I’m an adoptee magnet. I must be. Out of the blue, in the most innocuous places, people reveal this particular circumstance of their life to me. In the ordinariness of my own life, I don’t call attention to the adoption issue; I simply go about my business. I wear no banner, carry no protest sign, and rarely, rarely speak about this issue outside of my books and website. And never, ever casually. Still, the issue finds me in the strangest ways. Leading me to wonder if I have three neon heads, one which must be malfunctioning and erroneously flashing: ADOPTEE SYMPATHERIZER.
Besides the triple-headed, sideshow freak theory, I’ve come up with three alternate possibilities for these odd and unwanted adoptee-disclosure-pronouncements: A: I myself am an adoptee, which taps into the whole adoptee subconscious of it-takes-one-to-know-one. B: Since I was severely victimized by a stalker adoptee, my very presence arouses the intuitive caution against stalking, serving as forewarning for those adoptees considering participating in a darkness they do not understand, but for which they have a great many justifications they are determined to express. Apparently I’ve been appointed the spooky afterimage for how bad it can go. C: I don’t want to talk about it, which encourages all the no-nonsense under-forces of the Universe to wave their red flags and chant: Talk about it. Talk about it. To which I answer, I’m too tired. Only to hear the reply, big deal, everybody’s tired.
Okay! Okay, already! So, there I was handing over money to a sparkly shop lady to pay for my sparkly new bauble picked up in her sparkly little shop. Sparkly Shop Lady— somewhere between middle age and AARP registration—starts chatting. Mindless chitchat I think, until the chat takes a swift turn and suddenly, we’re going down that road: “I’m adopted,” Sparkly Shop Lady announces, “I don’t know anything about my heritage.” Oops, didn’t see that one coming. All I wanted was a necklace, not a political or emotional diatribe on the unfairness of the confidential adoption system.
I did what I always do, discreetly roll my eyes anticipating the usual whining: Poor me. I don’t know who I am, while hoping for the best and quietly searching out an escape route. Really, I do not get into these types of exchanges… Truth be told, I’m lethal. It’s not pretty and it’s not a good thing, especially not in a beautiful, light-filled store. Not where lovely customers are choosing lovely, sparkly items. Sparkly and lethal are not a nice combination. Lethal always wins. It’s bigger. It’s louder.

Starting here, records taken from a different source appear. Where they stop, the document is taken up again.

/-- `IDENTITY_RECORD`: the cabling check; a match proceeds to `ALIGN`, or to `RUN` in elastic mode; any other result is
reported and holds the port (12 R371, R373; 13 R384). -/
def execIdentityRecord (port : Nat) (rec : Identity) (s : State) : Host.Outcome State Fault Refusal :=
  .next (if (s.port port).state == .ident then
    let res := s.cabling port rec
    let s1 := (s.kvSet (kCabState port) (BitVec.ofNat 64 (cabWord res rec))).setPort port
      { s.port port with partner := some rec }
    if res.1 = 1 then
      if (s1.port port).native then
        s1.setPort port { s1.port port with state := .align, enteredAt := s.now, stage := 1, probes := 0, dMax := none
                                            attempts := 1 }
      else (s1.enterRun port).parentRuns port
    else s1.event (.cabling port res.1 rec)
  else s)

/-! ### The alignment ceremony (12 R367) -/

/-- A `TRAIN` record sent on a port. -/
def State.train (s : State) (p : Nat) (r : TrainRec) : State := s.sendFlit p { body := .train r }

/-- A failed ceremony: repeated, at most three times, then a retrain with reason 7 (12 R367). -/
def State.alignFailed (s : State) (p : Nat) : State :=
  let x := s.port p
  if x.attempts ≤ 3 then
    s.setPort p { x with stage := 1, probes := 0, dMax := none, attempts := x.attempts + 1, enteredAt := s.now }
  else
    (s.kvSet (kFlReason p) 7).setPort p
      { x.discard with state := .retrain, enteredAt := s.now, retrainTicks := s.now :: x.retrainTicks }

/-- `ALIGN_PROBE`: a probe is sent, and the partner's is measured; after 256 in stage 1 the maxima are exchanged; in stage
4 it must arrive at least 4 cc before its release tick (12 R367). -/
def execAlignProbe (port carried : Nat) (s : State) : Host.Outcome State Fault Refusal :=
  let x := s.port port
  .next (if x.state == .align && (x.stage == 1 || x.stage == 4) then
    let d : Int := (s.now : Int) - (carried : Int)
    let top := match x.dMax with | some m => max m d | none => d
    let s1 := s.train port (.probe s.now)
    if x.stage = 1 then
      if x.probes + 1 = 256 then
        (s1.setPort port { s1.port port with dMax := some top, probes := 256, stage := 2 }).train port (.maxima top)
      else s1.setPort port { s1.port port with dMax := some top, probes := x.probes + 1 }
    else if 4 + s.now ≤ carried + x.alLat then s1.setPort port { s1.port port with probes := x.probes + 1 }
    else s.alignFailed port
  else s)

/-- `link_lat` of two maxima and the margin (12 R367). -/
def linkLatOf (a b : Int) (margin : Nat) : Nat := (-(-(a + b) / 2) + (margin : Int)).toNat

/-- `ALIGN_MAXIMA`: `link_lat` is computed, the release tick set, and a confirm record sent (12 R367). -/
def execAlignMaxima (port : Nat) (partner : Int) (s : State) : Host.Outcome State Fault Refusal :=
  let x := s.port port
  .next (match x.dMax with
    | none => s
    | some own =>
      if x.state == .align && x.stage == 2 then
        let lat := linkLatOf own partner (s.kvNat kAlMargin)
        (s.setPort port { x with alLat := lat, stage := 3 }).train port (.confirm lat)
      else s)

/-- `ALIGN_CONFIRM`: the ends must agree; then 256 probes are checked (12 R367). -/
def execAlignConfirm (port lat : Nat) (s : State) : Host.Outcome State Fault Refusal :=
  let x := s.port port
  .next (if x.state == .align && x.stage == 3 then
    if lat = x.alLat then s.setPort port { x with stage := 4, probes := 0 } else s.alignFailed port
  else s)

/-- `ALIGN_CHECK_DONE`: after 256 checked probes the ceremony completes, with `link_lat` and its reference tick, or fails
(12 R367, R346; 13 R397). -/
def execAlignCheckDone (port : Nat) (ok : Bool) (s : State) : Host.Outcome State Fault Refusal :=
  let x := s.port port
  .next (if x.state == .align && x.stage == 4 then
    if ok then
      let s1 := ((s.kvSet (kLinkLat port) (BitVec.ofNat 64 x.alLat)).enterRun port)
      let s2 := s1.setPort port { s1.port port with refTick := s.now, lastSync := 4096 * (s.now / 4096) }
      if x.probes = 256 then s2.parentRuns port else s
    else s.alignFailed port
  else s)

/-! ### Limits, losses and failures (12 R373 to R375) -/

/-- Cycles of a bring-up state's limit; `IDENT` held by a failed check has none (12 R373). -/
def stateLimit : PortState → Option Nat
  | .pmdTrain => some 900000000
  | .blockLock => some 1800000
  | .ident => some 180000
  | .align => some 131840
  | _ => none

/-- `PORT_STATE_TIMEOUT`: a port past its state's limit is reported (12 R373). -/
def execPortStateTimeout (port : Nat) (s : State) : Host.Outcome State Fault Refusal :=
  .next (match stateLimit (s.port port).state with
    | some n => if n + (s.port port).enteredAt ≤ s.now then s.event (.portReport port) else s
    | none => s)

/-- `LOSS_OF_SIGNAL`: one lane lost takes the port down with reason 5 (12 R342, R374). -/
def execLossOfSignal (port lane : Nat) (s : State) : Host.Outcome State Fault Refusal :=
  .next (if lane < 16 then s.retrain port 5 else s)

/-- `LOSS_OF_LOCK`: the partner's `RETRAIN`, reason 6 (12 R374). -/
def execLossOfLock (port : Nat) (s : State) : Host.Outcome State Fault Refusal := .next (s.retrain port 6)

/-- The machine coordinates of the package a port leads to. -/
def State.partnerCoord (s : State) (p : Nat) : Option (Nat × Nat × Nat) :=
  let q := s.torus.linkTo (s.torus.slot, s.torus.y, s.torus.z) p
  (s.torus.xAt q.1 q.2.1 q.2.2).map (fun x => (x, q.2.1, q.2.2))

And it’s ugly. All I wanted was my beautiful item and fast escape. Really, I didn’t want ugly to mar all the beautiful sparkles. But that’s what ugly does. It destroys.
I know this from experience. Ugly destroys dreams. It destroys lives. Ugly is a disease that cannot be counteracted with fantasy. Adoption equals crisis pregnancy. Closed adoptions point to catastrophic pregnancies. No, I’m not an adoptee magnet. No, there is no mystical conspiracy drawing adoptees toward me. It is simply a matter of numbers. There are just so many of us that entered this world via undeniable human misfortune.
Rape impregnations happen. This is dark, genuine suffering. Not a superficial fantasy. One in three adolescent girls is sexually abused before age 18. Sexual trauma does not heal. It is managed.
Sexual relations occur, resulting in countless unwanted impregnations. The impregnation is not grounds for punishment—it is a valid biological crisis.
Each adoptee who does not know DNA heritage represents one girl or one young woman forced to suffer a reproductive nightmare—her body invaded against her will. How many adoptees are there? Equal to the number of females who endured catastrophic pregnancies. In other words, we are all everywhere. Hence, the frequent encounters.
Fortunately, Sparkly Shop Lady veered off the dark path and I left relatively unscathed, sparkly item neatly packaged and in my hand. I say relatively because a shadow looms. Sparkly Shop Lady is a Pennsylvania resident. Soon she will have a decision to make regarding confidential adoption records. Soon she will hold a bomb in her hands.
Does Sparkly Shop Lady understand and appreciate the gifts she has? Her beautiful shop? Her attentive husband working by her side? Will the challenge of not knowing DNA heritage tempt Sparkly Shop Lady to lob the bomb in her hands directly into another woman’s life, a stranger’s life? A bomb that could destroy many lives? Does Sparkly Shop Lady understand that creating agony in another’s life guarantees its return to her life?
I left with an uncomfortable vision of Sparkly Shop Lady’s beautiful things crumbling under the weight and darkness of cause and effect. Soon Sparkly Shop Lady will be holding a bomb. Will she unleash it? You know the refrain, only time will tell.